Wrapped in Stocking Stitch

Hello!

After the red tweedy stocking stitch cardigan I wrote about two weeks ago, I’ve finished another cardigan, again in stocking stitch (stockinette stitch in the US). The design is called Modern Wrapper Fine. According to Barbara G. Walker it is all wrong.

In the introduction to A Second Treasury of Knitting Patterns she writes:

“All-over plain stockinette stitch is dull to look at and boring to work, even for the beginner. Though it may be done entirely by hand, it lacks the inimitable flavor of hand-knitting. A machine can make it very nicely, but the hand-knitter is not a machine and should not try to imitate one.”

“This being so, there is no reason to spend the time and care of hand-knitting on a garment of stockinette stitch. It is a waste of both. The finished garment, which ought to display the knitter’s taste and skill, displays nothing but poverty of invention.” (p. xx)

Oh dear! Was my cardigan a waste of time? Does it display a lack of taste and skill? Let’s take a closer look.

The Modern Wrapper Fine is worked completely in stocking/stockinette stitch, apart from the wide front bands in garter stitch. Back and fronts are knit from the bottom up. It does not have buttons and can be worn open or closed with a nice pin.

It is oversized, with sloping shoulders that are joined with a 3-needle bind-off. Instead of armholes that curve inwards, the fronts and back taper outwards at the top. This means that the sleeves hang very low. In my case they start halfway on the upper arm.

The sleeves are knit from the top to the cuff, from stitches picked up at the ‘armholes’. Sleeve and side seams are closed with mattress stitch. The hems and the sleeve cuff have a small band of reverse stocking stitch.

The best feature of the Modern Wrapper Fine, in my opinion, is hidden at the back of the neck. There are a few clever short rows there that make the neck band sit perfectly. It doesn’t show very well in the fuzzy yarn I’ve used this time, so here is a picture of the MWF I knit years ago in a different yarn combo.

The details:

  • Pattern: Modern Wrapper Fine (here on Ravelry). It is a finer variation on the original Modern Wrapper, which is even more oversized (here on Ravelry).
  • Size made: XS/S. I usually wear size M or L. This garment is really, really oversized. The finished bust in this size is 137 cm/64”. For me that means it has 46 cm/18” of positive ease.
  • Yarn: 7 balls of Rowan Kidsilk Haze (shade 582 ‘Trance’) and 4 balls of Rowan Fine Lace (shade 933 ‘Aged’) held together. There was quite a bit of yarn left over; my MWF weighs approx. 300 grams.
  • Needles: 3.25 mm (US 3) and 3.75 mm (US 5)

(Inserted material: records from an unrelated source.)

/-- One lane of resolve: the composited colour, with the clear when asked for. An empty list goes through 12 R304's pseudocode
like any other, so that a background channel of -0 gives +0, where the prose has the lane return the background (DESIGN CHOICE,
log 54). -/
def resolveLane (s : State) (a : Agent) (t : Layer) (x y q : Nat) (clear : Bool) (r : LaneReq) :
    Tried (State × List RegWrite) := do
  let (s, l) ← readList s a t false x y
  let entries := (l.map fun m => (List.range 4).map fun c => decChannel t.cfmt m.colour c)
    ++ [(List.range 4).map fun c => (r.data.getD (4 + c) 0).toNat]
  let acc := entries.foldl blend [0, 0, 0, 0]
  let ws := acc.zipIdx.map fun e =>
    RegWrite.v (q + e.2) r.lane (BitVec.ofNat 32 (if (FFmt.f32.read e.1).isNan then 0x7FC00000 else e.1))
  let (s, _) ← if clear then clearList s a t x y l else .ok (s, ())
  .ok (s, ws)

/-- One lane of lclear. -/
def lclearLane (s : State) (a : Agent) (t : Layer) (x y : Nat) : Tried (State × List RegWrite) := do
  let (s, l) ← readList s a t false x y
  let (s, _) ← clearList s a t x y l
  .ok (s, [])

/-- The pixel that a lane names. -/
def pixelX (r : LaneReq) : Nat := nbits (r.data.getD 0 0).toNat 0 14
def pixelY (r : LaneReq) : Nat := nbits (r.data.getD 0 0).toNat 14 14

/-- One lane of a list operation, whole or not at all (12 R302, R303, R305). -/
def listLane (s : State) (a : Agent) (t : Layer) (fn sub q : Nat) (r : LaneReq) : AccOut :=
  let x := pixelX r
  let y := pixelY r
  let t := { t with known := s.cached }
  match (if fn = 0 then finsLane s a t x y r.data
      else if fn = 1 then resolveLane s a t x y q (sub == 1) r else lclearLane s a t x y) with
  | .error (_, e) => .error (s, e)
  | .ok r => .ok r

/-- Lanes in ascending order, those of one pixel as 12 R299 has them and those of different pixels, which the spec leaves
unordered, by the model's choice (DESIGN CHOICE, log 53); a lane of fins whose pixel a stopped lane names stops with it
(12 R302). -/
def performLists (s : State) (a : Agent) (t : Layer) (fn sub q : Nat) (reqs : List LaneReq) : Performed :=
  reqs.foldl
    (fun (p : Performed) r =>
      match p.failed.find? fun e => fn == 0 && e.2.1 != 0x16 && pixelX e.1 == pixelX r && pixelY e.1 == pixelY r with
      | some e => { p with failed := p.failed ++ [(r, e.2)] }
      | none =>
        match listLane p.s a t fn sub q r with
        | .ok (s, ws) => { p with s := s, ws := p.ws ++ ws }
        | .error (s, c, sub, addr) => { p with s := s, failed := p.failed ++ [(r, c, sub, addr)] })
    { s := s, ws := [], failed := [] }

/-! ### Issue (12 R298, R303) -/

/-- The check of a lane: subcode 2 beyond the target, 3 for a NaN depth in fins. -/
def laneFails (t : Layer) (fn : Nat) (r : LaneReq) : Option Nat :=
  if t.width ≤ pixelX r ∨ t.height ≤ pixelY r then some 2
  else if fn = 0 ∧ (FFmt.f32.read (r.data.getD 1 0).toNat).isNan then some 3
  else none

/-- Steps 2 and 3 of the checks: the failing subcode of cause 0x16 with the lanes that fail it. -/
def listCheck (bs : List Byte) (t : Layer) (fn : Nat) (reqs : List LaneReq) : Option (Nat × List Nat) :=
  if layerReserved bs then some (1, reqs.map LaneReq.lane)
  else if t.bad then some (0, reqs.map LaneReq.lane)
  else
    (reqs.findSome? (laneFails t fn)).map fun sub =>
      (sub, (reqs.filter fun r => laneFails t fn r == some sub).map LaneReq.lane)

/-- The descriptor of a list operation read and checked. -/
def readLayer (s : State) (a : Agent) (desc : Dword) (fn : Nat) (reqs : List LaneReq) :
    Tried (State × Except (Nat × List Nat) Layer) := do
  let (s, bs) ← vread s a desc.toNat 64
  let t := layerOf desc.toNat bs
  match listCheck bs t fn reqs with
  | some e => .ok (s, .error e)
  | none => .ok (s, .ok t)

/-- Lanes that found an invalid list, and those that a replayable fault stops. -/
def invalidFails (f : List (LaneReq × Nat × Nat × Nat)) : List (LaneReq × Nat × Nat × Nat) := f.filter fun e => e.2.1 == 0x16
def stoppedFails (f : List (LaneReq × Nat × Nat × Nat)) : List (LaneReq × Nat × Nat × Nat) := f.filter fun e => e.2.1 != 0x16
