/-- The running command of a kind has been applied. -/
def sequencerDone (s : State) (link : Bool) : State :=
  match s.host.running with
  | some (l, n, v) =>
    if l ≠ link then s
    else if l then { s with host := { s.host with running := none, widths := dput 0 s.host.widths n (if v = 3 then 0 else v) } }
    else { s with host := { s.host with running := none, points := dput 0 s.host.points n v } }
  | none => s

/-- SEQUENCER_LINK_APPLY. -/
def execSequencerLinkApply (s : State) : Out := .next (sequencerStart s true)
/-- SEQUENCER_FREQUENCY_APPLY. -/
def execSequencerFrequencyApply (s : State) : Out := .next (sequencerStart s false)
/-- LINK_RETRAIN_COMPLETE. -/
def execLinkRetrainComplete (s : State) : Out := .next (sequencerDone s true)
/-- CLOCK_CHANGE_COMPLETE. -/
def execClockChangeComplete (s : State) : Out := .next (sequencerDone s false)

/-! ### Clock locks (18 R393, 20 R409-R411) -/

/-- The partitions that have a half on a die. -/
def partsOnDie (s : State) (d : Nat) : List Nat := (s.parts.filter fun e => (diesOf e.2.halves).contains d).map Prod.fst

/-- Held clock locks break (18 R393). -/
def breakLocks (s : State) (pns : List Nat) (reason : Nat) : State := pns.foldl (fun s p => breakLock s p reason) s

/-- Every partition number that has state. -/
def allParts (s : State) : List Nat := s.parts.map Prod.fst

/-- The operating point of a die: in early service, in which only die 0 runs, it is 4 whatever PSCMD0 commands (20 R406,
R417; log 28). -/
def HostRegs.pointOf (h : HostRegs) (d : Nat) : Nat := if h.stage = 2 then 4 else dget 0 h.points d

/-- A command is pending or running for a die's clock. -/
def HostRegs.clockBusy (h : HostRegs) (d : Nat) : Bool :=
  (h.pending.any fun c => !c.1 && c.2.1 == d) || match h.running with
    | some c => !c.1 && c.2.1 == d
    | none => false

/-- A write of 1 to CLKREQ.GRANT (20 R411). -/
def grantLock (s : State) (pn : Nat) : State :=
  let p := s.part pn
  let w := p.reg 0x7F
  let point := p.lockPoint.toNat
  let ready := (diesOf p.halves).all fun d => s.host.pointOf d == point && !s.host.clockBusy d
  if nbit w.toNat 8 && !nbit w.toNat 9 && ready then
    catWrite (s.modPart pn fun p => p.setReg 0x7F (w ||| 0x200)) pn 7 point 0 0xFF 0 0 0
  else s

/-! ### Writes of the power registers (20 R407-R410) -/

/-- A write of a die's PSCMD: locks break, in the fallback state too; then the command is pending, which it is not in the
fallback state; a point that does not exist is ignored (20 R406, R408, R410, R411). -/
def writePscmd (s : State) (d : Nat) (v : Word) : State :=
  let point := nbits v.toNat 0 4
  if 4 ≤ d ∨ 7 ≤ point then s
  else
    let s := { s with host := { s.host with pscmd := dput 0 s.host.pscmd d point } }
    let s := breakLocks s (partsOnDie s d) 2
    if s.host.fallback then s else { s with host := s.host.enqueue (false, d, point) }

/-- A write of a link's LINKCMD (20 R407, R408, R410). -/
def writeLinkcmd (s : State) (l : Nat) (v : Word) : State :=
  if 15 ≤ l then s
  else
    let width := nbits v.toNat 0 2
    let h := { s.host with linkcmd := dput 0 s.host.linkcmd l width }
    { s with host := if h.fallback then h else h.enqueue (true, l, width) }

/-- A write of PWRCAP (20 R407, R410). -/
def writePwrcap (s : State) (v : Word) : State := { s with host := { s.host with pwrcap := v.setWidth 12 } }

/-- The sequencer is given the last value of every command register (20 R410). -/
def HostRegs.reapply (h : HostRegs) : HostRegs :=
  let h := (List.range 4).foldl (fun (h : HostRegs) (d : Nat) => h.enqueue (false, d, h.lastPoint d)) h
  (List.range 15).foldl (fun (h : HostRegs) (l : Nat) => h.enqueue (true, l, h.lastWidth l)) h

/-- A write of FBCTL; EXIT leaves the fallback state, and the commands that it gives to every die break the locks that
were granted there (20 R407, R410, R411). -/
def writeFbctl (s : State) (v : Word) : State :=
  let h := { s.host with fbCap := (v >>> 16).setWidth 16, fbPoint := v.setWidth 4 }
  if v.getLsbD 4 && h.fallback then
    let s := breakLocks s (allParts s) 2
    { s with host := { h with fallback := false }.reapply }
  else { s with host := h }

/-! ### The thermal alert (20 R409) -/

/-- 1 ms in clocks of 1.05 GHz (00 R2). -/
def thermWindow : Nat := 1050000

/-- THERM is set and not yet examined, and the clock of examination has come. -/
def thermDue (s : State) : Bool :=
  match s.host.thermAt with
  | some t => decide (t + thermWindow ≤ s.clock)
  | none => false

/-- The fallback state is entered (20 R409). -/
def enterFallback (s : State) : State :=
  let h := s.host
  let points := if h.fbPoint.toNat < 7 then
      (List.range 4).foldl (fun (m : List (Nat × Nat)) (d : Nat) => dput 0 m d h.fbPoint.toNat) h.points
    else h.points
  let running := match h.running with
    | some (true, c) => some (true, c)
    | _ => none
  let s := setAlert { s with host := { h with fallback := true, pending := [], running := running, points := points } } 1
  breakLocks s (allParts s) 1

/-- The examination: THERM still set puts the module into the fallback state. -/
def examineTherm (s : State) : State :=
  if !thermDue s then s
  else
    let s := { s with host := { s.host with thermAt := none } }
    if s.host.alert.getLsbD 0 then enterFallback s else s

This project took me over a year from start to finish. Not because it was so time-consuming, but for the silly reason that I made a mistake in the front band and didn’t notice it until I’d finished the entire front.

Kidsilk Haze is notoriously difficult to unravel, and it took me a long time to pluck up the courage to fix the mistake. In the end, the combo of these two yarns wasn’t hard to unravel at all.

So, was this project a waste of time? All I’ll say is that for me, knitting big panels of stocking stitch in these two lightweight yarns was like meditating. For the rest I’ll let the pictures speak.

Now that I’m taking up sewing again and am looking for suitable projects to make, I find descriptions on other maker’s blogs very helpful. And also pictures of the finished items worn by ordinary people (not photo models.) I hope my descriptions and pictures will be helpful in the same way.

The yellow-flowering plant in the background is woad, the dye plant I grew as part of a community project. I was going to write about it, too, today, but on second thoughts I’ve wittered on long enough already and it really deserves a post of its own. I hope to come back to it soon.

Bye for now! Xxx

6 thoughts on “Wrapped in Stocking Stitch”

  1. Your cardigan is absolutely lovely and certainly no waste of time but I can’t help smiling at Walker’s opinion. I love the look of stocking stitch but find it immensely boring to do. I usually solve the problem by sneaking in a lace panel or two just to keep me awake.

    I used to wonder about stocking/ stockinette. Thanks for the explanation!

    Reply
    • Walker makes me smile, too. I think she is a wonderfully spirited person and her Treasuries of Knitting Patterns are a huge source of inspiration. Thanks for your visit!

      Reply
  2. I love your newly finished cardigan, including the fact that it is done in stockinette stitch!
    I especially like the sloping shoulders, and the fact that it is oversized.
    Thank you for modeling your finished product! It looks so well on you, Marijke!

    Reply
    • That’s very kind, thank you. Finding a comfy oversized cardigan that is not going to sag isn’t easy, but I’m fairly confident that this light and airy one will keep its shape.